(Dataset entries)
== Segment start ==
-- ==== Sys2Proof/Machine/Security.lean ====
section
/-! DEFINITION. The security engine: provisioning, tenants, bindings, envelopes and attestation (R324 to R356). -/

namespace Sys2Proof.Machine
open Sys2Proof

/-! ### Keys (R327) -/

/-- Tenant key K_t as bytes. -/
def Tenant.kt (t : Tenant) : List Byte := leBytes 32 t.key.toNat

/-- XTS pair of a tenant key (R327). -/
def Tenant.xts (t : Tenant) : BitVec 512 := BitVec.ofNat 512 (leNat (hkdf t.kt none (ascii "DG3140 XTS") 64))

/-- Envelope keys (R327). -/
def Tenant.envKey (t : Tenant) (out : Bool) : List Byte :=
  hkdf t.kt none (ascii (if out then "DG3140 ENV OUT" else "DG3140 ENV IN")) 32

/-- A key is dropped by the engine, and by every controller once no request under it remains in its slots (R266, R355). -/
def State.dropKey (s : State) (h : Nat) : State :=
  let s := forN nDist s (fun s g => (s.onMem g (fun m => { m with drops := h :: m.drops })).dropIdle g)
  { s with keys := SMap.del h s.keys }

/-- A key handle has a new value: controllers that held the old one drop it (R265, R266). -/
def State.setKey (s : State) (h : Nat) (k : BitVec 512) : State := let s := s.dropKey h; { s with keys := SMap.put h k s.keys }

/-! ### Provisioning (R334 to R337) -/

/-- A release policy (R337): lowest SVN and approved measurements, if it is well formed; its reserved bytes are ignored (R6). -/
def policyOf (bs : List Byte) : Option (Nat × List (BitVec 384)) :=
  let n := leNat (bs.take 1)
  if 1 ≤ n ∧ n ≤ 8 ∧ bs.length = 16 + 48 * n then
    some (leNat ((bs.drop 8).take 8), (List.range n).map (fun i => BitVec.ofNat 384 (leNat ((bs.drop (16 + 48 * i)).take 48))))
  else none

/-- A session number that no open session has, from a free value. [DEDUCED, log entry 49] -/
def State.newSession (s : State) : Nat :=
  (((List.range 17).map (fun i => (s.freeVal + i) % 65536)).find? (fun n => s.sec.sessions.all (fun x => x.id != n))).getD 0

/-- PROV_OPEN (R335 steps 2 and 3, R336, R343): request t, N_T, Q_T in 2, 32 and 97 bytes; response S and N_D in 2 and 32. [DESIGN CHOICE, log entry 47] -/
def execProvOpen (m : Nat) (s : State) : Host.Outcome State Fault Refusal :=
  onUnit 3 m s fun s => s.serveMb m 0x0020 .ports .ready (fun req s =>
    let t := leNat (req.take 2)
    let nt := (req.drop 2).take 32
    let qt := req.drop 34
    if req.length ≠ 131 ∨ 4096 ≤ t then s.mbKeep m 2
    else if s.sec.entropyOk = false then s.mbRefuse m 2
    else if 16 ≤ s.sec.sessions.length then s.mbKeep m 5
    else if ecOnCurve qt = false then s.mbKeep m 6
    else
      let id := s.newSession
      let s := s.used
      let (s, nd) := s.random 32
      let kw := hkdf (ecdh s.ak qt) (some (nt ++ nd)) (ascii "DG3140 WRAP" ++ leBytes 2 t ++ qt) 32
      let s := s.onSec (fun e => { e with sessions := e.sessions ++ [⟨id, t, BitVec.ofNat 256 (leNat kw), s.now⟩] })
      s.mbKeep m 0 (leBytes 2 id ++ nd))

/-- A session closes (R336). -/
def State.closeSession (s : State) (id : Nat) : State := s.onSec (fun e => { e with sessions := e.sessions.filter (fun x => x.id != id) })

/-- An import fails (R336): nothing is stored, IMPORT_FAIL is set and the session closes. -/
def State.importFail (s : State) (m id st reason : Nat) : State :=
  ((s.closeSession id).setEvt .sec 0 2).mbKeep m st (if st = 7 then Config.reasonBytes reason else [])

/-- PROV_IMPORT (R335 steps 4 and 5, R336): request S, policy, C ‖ TAG; response the confirmation tag. [DESIGN CHOICE, log entry 47] -/
def execProvImport (m : Nat) (s : State) : Host.Outcome State Fault Refusal :=
  onUnit 3 m s fun s => s.serveMb m 0x0021 .ports .ready (fun req s =>
    let id := leNat (req.take 2)
    let pol := (req.drop 2).take (req.length - 50)
    let ct := req.drop (req.length - 48)
    match s.sec.sessions.find? (fun x => x.id == id) with
    | none => s.importFail m id 7 3
    | some x =>
      match policyOf pol with
      | none => s.importFail m id 2 0
      | some (minSvn, ms) =>
        if (s.tenant x.tenant).state ≠ 0 then s.importFail m id 7 4
        else if 2048 < (s.measTable ++ ms).eraseDups.length then s.importFail m id 5 0
        else match gcmUnbox (leBytes 32 x.kw.toNat) (List.replicate 12 0) (leBytes 2 id ++ leBytes 2 x.tenant ++ pol) ct with
          | none => s.importFail m id 6 0
          | some k =>
            let t : Tenant := { Tenant.reset with state := 1, key := BitVec.ofNat 256 (leNat k), minSvn := minSvn, meas := ms }
            let s := ((s.closeSession id).onTenant x.tenant (fun _ => t)).setKey x.tenant t.xts
            (s.inc F.SEC_IMPORTS 0 0).mbKeep m 0 (gcmBox (leBytes 32 x.kw.toNat) (List.replicate 11 0 ++ [1]) (ascii "DG3140 OK" ++ leBytes 2 x.tenant) []))

/-- Whether a session has been open for 60 s of device time (R336). -/
def State.sessionOld (s : State) (x : Session) : Bool := decide (x.opened + 6000000000 ≤ s.now)

/-- SESSION_TIMEOUT (R336): the k-th open session closes once 60 s have passed without its import. [DEDUCED, log entry 49] -/
def execSessionTimeout (k : Nat) (s : State) : Host.Outcome State Fault Refusal :=
  .next (match s.sec.sessions[k]? with
    | some x => if s.sessionOld x then s.onSec (fun e => { e with sessions := e.sessions.eraseIdx k }) else s
    | none => s)

/-! ### Revocation and sweeps (R252, R338) -/

/-- Slices that a sweep visits: those that are not RETIRED. -/
def State.sweepSlices (s : State) : List Nat := (List.range nSlices).filter (fun n => s.rd F.SLC_SLICE_STATE_MODE n != 3)

/-- A sweep starts in every slice (R252). -/
def State.startSweep (s : State) (w : Sweep) : State :=
  s.sweepSlices.foldl (fun s n => s.onSlc n (fun sl => { sl with sweeps := sl.sweeps ++ [w] })) s

/-- The sweeps of a revocation have ended (R338): keys, policy and counters are overwritten, and the slot is EMPTY. -/
def State.revokeDone (s : State) (t : Nat) : State :=
  let w := (s.tenant t).waiter
  let s := ((s.dropKey t).onTenant t (fun _ => Tenant.reset)).inc F.SEC_REVOKES 0 0
  match w with | some m => s.mbKeep m 0 | none => s

/-- REVOKE (R338): request the tenant number in 2 bytes. [DESIGN CHOICE, log entry 47] -/
def execRevoke (m : Nat) (s : State) : Host.Outcome State Fault Refusal :=
  onUnit 3 m s fun s => s.serveMb m 0x0022 .ports .ready (fun req s =>
    let t := leNat req
    if req.length ≠ 2 ∨ 4096 ≤ t then s.mbKeep m 2
    else if (s.tenant t).state = 3 then (if (s.tenant t).waiter = some m then s else s.mbRefuse m 5)
    else if s.boundSomewhere t then s.mbRefuse m 6
    else
      let left := s.sweepSlices
      let s := (s.startSweep ⟨none, some t⟩).onTenant t (fun x => { x with state := 3, sweeping := left, waiter := some m })
      if left = [] then s.revokeDone t else s)

/-- A context's release sweep leaves slice n; after the last one its storage key is dropped (R252, R327). -/
def State.releaseSwept (s : State) (c n : Nat) : State :=
  if (s.ctx c).sweeping.contains n then
    let left := (s.ctx c).sweeping.filter (fun k => k != n)
    let s := s.onCtx c (fun x => { x with sweeping := left })
    if left = [] then s.dropKey (0x1000 + c) else s
  else s

/-- A revocation's sweep leaves slice n. -/
def State.revokeSwept (s : State) (t n : Nat) : State :=
  if (s.tenant t).sweeping.contains n then
    let left := (s.tenant t).sweeping.filter (fun k => k != n)
    let s := s.onTenant t (fun x => { x with sweeping := left })
    if left = [] then s.revokeDone t else s
  else s

/-- SWEEP_END (R252): the oldest sweep of slice n ends. -/
def execSweepEnd (n : Nat) (s : State) : Host.Outcome State Fault Refusal :=
  onUnit nSlices n s fun s =>
    match (s.slc n).sweeps with
    | [] => s
    | w :: ws =>
      let s := (s.sweepSlice n w).onSlc n (fun sl => { sl with sweeps := ws })
      let s := match w.owner with | some c => s.releaseSwept c n | none => s
      match w.handle with | some t => s.revokeSwept t n | none => s

/-! ### Bindings (R339, R340, R342) -/

/-- A write of SEC.BIND_REQ (R339). -/
def State.bindReqOp (s : State) (src : Source) (v : Nat) : State :=
  let n := bitsOf v 0 10
  if s.mayWrite src = false then s
  else if (s.ctx n).state ≤ 1 then
    s.onCtx n (fun c => { c with bindReq := SMap.put (bitsOf v 10 6) (if bitOf v 28 then 0x1000 else bitsOf v 16 12) c.bindReq })
  else s.setEvt .sec 0 0

/-- BIND_REQ (R339). -/
def execBindReq (src : Source) (v : Word) (s : State) : Host.Outcome State Fault Refusal := onSrc src <| .next (s.bindReqOp src v.toNat)

/-- Why a grant is refused (R340, R356): 0 for none. -/
def State.grantReason (s : State) (t : Nat) (meas : BitVec 384) : Nat :=
  let x := s.tenant t
  if x.state ≠ 1 then 1 else if x.meas.contains meas = false then 2 else if s.sec.fwSvn < x.minSvn then 3 else 0

/-- The requests of a context as an ACTIVATE's preparation evaluates them: slot, request, reason. -/
def State.evalSlots (s : State) (n : Nat) (meas : BitVec 384) : List (Nat × Nat × Nat) :=
  (s.ctx n).bindReq.map (fun (e : Nat × Nat) => (e.1, e.2, if e.2 = 0x1000 then 0 else s.grantReason e.2 meas))

/-- One evaluated request takes effect when the ACTIVATE applies (R339, R340). -/
def State.applySlot (s : State) (n : Nat) (e : Nat × Nat × Nat) : State :=
  let (j, t, r) := e
  if SMap.find j (s.ctx n).bindReq ≠ some t then s
  else
    let s := s.onCtx n (fun c => { c with bindReq := SMap.del j c.bindReq, bound := SMap.del j c.bound })
    let r := if r = 0 ∧ t ≠ 0x1000 ∧ (s.tenant t).state ≠ 1 then 1 else r
    if t = 0x1000 then s
    else if r = 0 then (s.onCtx n (fun c => { c with bound := SMap.put j t c.bound })).inc F.SEC_BIND_GRANTED 0 0
    else
      let s := s.inc F.SEC_BIND_REFUSED 0 0
      if s.rd F.SEC_BIND_RESULT_VALID = 1 then s
      else (((s.wr F.SEC_BIND_RESULT_CTX 0 0 n).wr F.SEC_BIND_RESULT_SLOT 0 0 j).wr F.SEC_BIND_RESULT_REASON 0 0 r).wr F.SEC_BIND_RESULT_VALID 0 0 1

/-- BOUND_TENANTS as the entry holds it (R45): 64 slots of 2 bytes. -/
def Ctx.boundBytes (c : Ctx) : List Byte :=
  ((List.range 64).map (fun j => leBytes 2 (match SMap.find j c.bound with | some t => t + 2 ^ 15 | none => 0))).flatten

/-! ### Envelopes (R344 to R348) -/

/-- IV of an envelope: DIR, three zero bytes, SEQ (R344). -/
def envIv (dir seq : Nat) : List Byte := leBytes 4 dir ++ leBytes 8 seq

/-- A number of an envelope's header. -/
def envNum (bs : List Byte) (o n : Nat) : Nat := leNat ((bs.drop o).take n)

/-- Intakes that are held (R63, R347). -/
def State.heldIntakes (s : State) : List Intake :=
  s.plaza.held ++ (match s.plaza.run with | some r => r.intake.toList | none => [])
    ++ (match s.plaza.choice with | some c => c.intake.toList | none => [])

/-- HELD_SEQ of a tenant (R347). [DEDUCED, log entry 49] -/
def State.heldSeq (s : State) (t : Nat) : Nat :=
  ((s.heldIntakes.map (fun i => i.subs.filterMap (fun x => match x.seq with | some (u, q) => if u = t then some q else none | none => none))).flatten).foldl max 0

/-- Whether an envelope's fixed fields are as R344 lists them, and it names the context being fed and a tenant bound to it. -/
def State.envFormOk (s : State) (ctx : Nat) (bs : List Byte) : Bool :=
  let t := envNum bs 6 2
  decide (80 ≤ bs.length) && envNum bs 0 4 == 0x4B454E31 && envNum bs 4 1 == 1 && envNum bs 5 1 == 0 && decide (t < 4096)
    && envNum bs 0x16 2 == 0 && envNum bs 0x20 32 == 0 && bs.length == 80 + envNum bs 0x10 4 && decide (envNum bs 0x10 4 ≤ 16777216)
    && envNum bs 0x14 2 == ctx && (s.ctx ctx).bound.any (fun (e : Nat × Nat) => e.2 == t)

/-- The engine opens an inbound envelope (R345): status of R370, plaintext, and tenant and SEQ of an opened one. `last` is the
highest SEQ of the same tenant earlier in the intake. -/
def State.openEnv (s : State) (ctx : Nat) (last : Nat → Nat) (bs : List Byte) : State × Nat × List Byte × Option (Nat × Nat) :=
  let t := envNum bs 6 2
  let seq := envNum bs 8 8
  let x := s.tenant t
  let fail (s : State) (f : Fld) (st : Nat) : State × Nat × List Byte × Option (Nat × Nat) := ((s.inc f 0 0).setEvt .sec 0 3, st, [], none)
  if s.envFormOk ctx bs = false then fail s F.SEC_ENV_AUTH_FAIL 2
  else if seq ≤ x.inSeq ∨ seq ≤ s.heldSeq t ∨ seq ≤ last t then fail s F.SEC_ENV_SEQ_FAIL 3
  else match gcmUnbox (x.envKey false) (envIv 0 seq) (bs.take 64) (bs.drop 64) with
    | none => fail s F.SEC_ENV_AUTH_FAIL 2
    | some pt => (s.inc F.SEC_ENV_OPENED 0 0, 0, pt, some (t, seq))

/-- The engine seals an outbound envelope (R344, R348): SEQ = OUT_SEQ + 1. CLIENT_TAG of an outbound envelope is a free value. [DEDUCED, log entry 49] -/
def State.sealEnv (s : State) (ctx t : Nat) (data : List Byte) : State × List Byte :=
  let seq := (s.tenant t).outSeq + 1
  let hdr := leBytes 4 0x4B454E31 ++ leBytes 1 1 ++ leBytes 1 1 ++ leBytes 2 t ++ leBytes 8 seq ++ leBytes 4 data.length ++ leBytes 2 ctx
    ++ leBytes 2 0 ++ leBytes 8 s.freeVal ++ List.replicate 32 0
  let s := (s.used.onTenant t (fun x => { x with outSeq := seq })).inc F.SEC_ENV_SEALED 0 0
  (s, hdr ++ gcmBox ((s.tenant t).envKey true) (envIv 1 seq) hdr data)

/-- Step 2 of a COMPLETE frame raises IN_SEQ of each tenant to the highest SEQ that the frame consumed (R346). -/
def State.raiseInSeq (s : State) (i : Intake) : State :=
  i.subs.foldl (fun s x => match x.seq with | some (t, q) => s.onTenant t (fun y => { y with inSeq := max y.inSeq q }) | none => s) s

/-! ### Certificates and attestation (R330, R351 to R353) -/

/-- GET_CERTS (R330): both certificates. -/
def execGetCerts (m : Nat) (s : State) : Host.Outcome State Fault Refusal :=
  onUnit 3 m s fun s => s.serveMb m 0x0011 .any .certs (fun _ s => s.mbKeep m 0 (Config.certLayout Config.idCert s.sec.akCert))

/-- CONFIG_DIGEST (R353): the CAPS words of every page in page order, STEPS_EFF and TICK.SYNC. [DEDUCED, log entry 49] -/
def State.configDigest (s : State) : BitVec 384 :=
  let caps := (allPages.map (fun (e : Page × Nat) => leBytes 4 (s.caps e.1 e.2 0) ++ leBytes 4 (s.caps e.1 e.2 1) ++ leBytes 4 (s.caps e.1 e.2 2))).flatten
  sha384 (caps ++ leBytes 4 (s.rd F.TICK_PERIOD_STEPS_EFF) ++ leBytes 4 (packed [(s.rd F.TICK_SYNC_MODE, 0), (s.rd F.TICK_SYNC_TICK_OUT_EN, 2)]))

/-- A context record (R352). -/
def State.attestRecord (s : State) (n : Nat) : List Byte :=
  let c := s.ctx n
  leBytes 2 n ++ leBytes 1 (c.state + 8 * b2n c.resident) ++ List.replicate 5 0
    ++ (if c.state = 0 then List.replicate 48 0 else bytes48 c.measurement) ++ c.boundBytes ++ List.replicate 8 0

/-- An attestation report (R352), signed with AK. -/
def State.attestReport (s : State) (nonce : List Byte) (ns : List Nat) : State × List Byte :=
  let hdr := leBytes 4 0x4B415431 ++ leBytes 2 1 ++ leBytes 2 ns.length ++ nonce ++ leBytes 8 s.now ++ leBytes 8 s.frame ++ bytes48 s.sec.fwMeas
    ++ leBytes 8 s.sec.fwSvn ++ leBytes 8 (svnOf s.nvm.svnFuse) ++ bytes48 (sha384 (Config.fuseArray s.nvm.svnFuse)) ++ bytes48 s.configDigest
    ++ leBytes 4 (packed [(s.rd F.TOP_STATUS_FATAL, 0), (s.sec.opt % 2, 1)]) ++ List.replicate 20 0
  let body := hdr ++ (ns.map s.attestRecord).flatten
  let (s, sig) := s.sign body
  (s, body ++ sig)

/-- ATTEST (R351): the request waits for the end of step 3 of the next tick gap. Context numbers take 2 bytes each. [DESIGN CHOICE, log entry 47] -/
def execAttest (m : Nat) (s : State) : Host.Outcome State Fault Refusal :=
  onUnit 3 m s fun s => s.serveMb m 0x0012 .ports .ready (fun req s =>
    let k := (req.length - 48) / 2
    if req.length < 48 ∨ req.length % 2 = 1 ∨ 64 < k ∨ (List.range k).any (fun i => decide (1024 ≤ envNum req (48 + 2 * i) 2)) then s.mbKeep m 2
    else if s.later.attest.contains m then s
    else s.onLater (fun l => { l with attest := l.attest ++ [m] }))

/-- The reports that are due at the end of step 3 (R351). -/
def State.attestAll (s : State) : State :=
  let ms := s.later.attest
  ms.foldl (fun s m =>
    let req := s.mbReq m
    let ns := (List.range ((req.length - 48) / 2)).map (fun i => envNum req (48 + 2 * i) 2)
    let (s, r) := s.attestReport (req.take 48) ns
    s.mbKeep m 0 r) (s.onLater (fun l => { l with attest := [] }))

end Sys2Proof.Machine
end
== Segment end ==
Proceeding from the line containing "match s.sec.sessions.find? (fun" through the line containing "let t : Tenant", transcribe the lines above exactly, both end lines included.

**Written response:**
    match s.sec.sessions.find? (fun x => x.id == id) with
    | none => s.importFail m id 7 3
    | some x =>
      match policyOf pol with
      | none => s.importFail m id 2 0
      | some (minSvn, ms) =>
        if (s.tenant x.tenant).state ≠ 0 then s.importFail m id 7 4
        else if 2048 < (s.measTable ++ ms).eraseDups.length then s.importFail m id 5 0
        else match gcmUnbox (leBytes 32 x.kw.toNat) (List.replicate 12 0) (leBytes 2 id ++ leBytes 2 x.tenant ++ pol) ct with
          | none => s.importFail m id 6 0
          | some k =>
            let t : Tenant := { Tenant.reset with state := 1, key := BitVec.ofNat 256 (leNat k), minSvn := minSvn, meas := ms }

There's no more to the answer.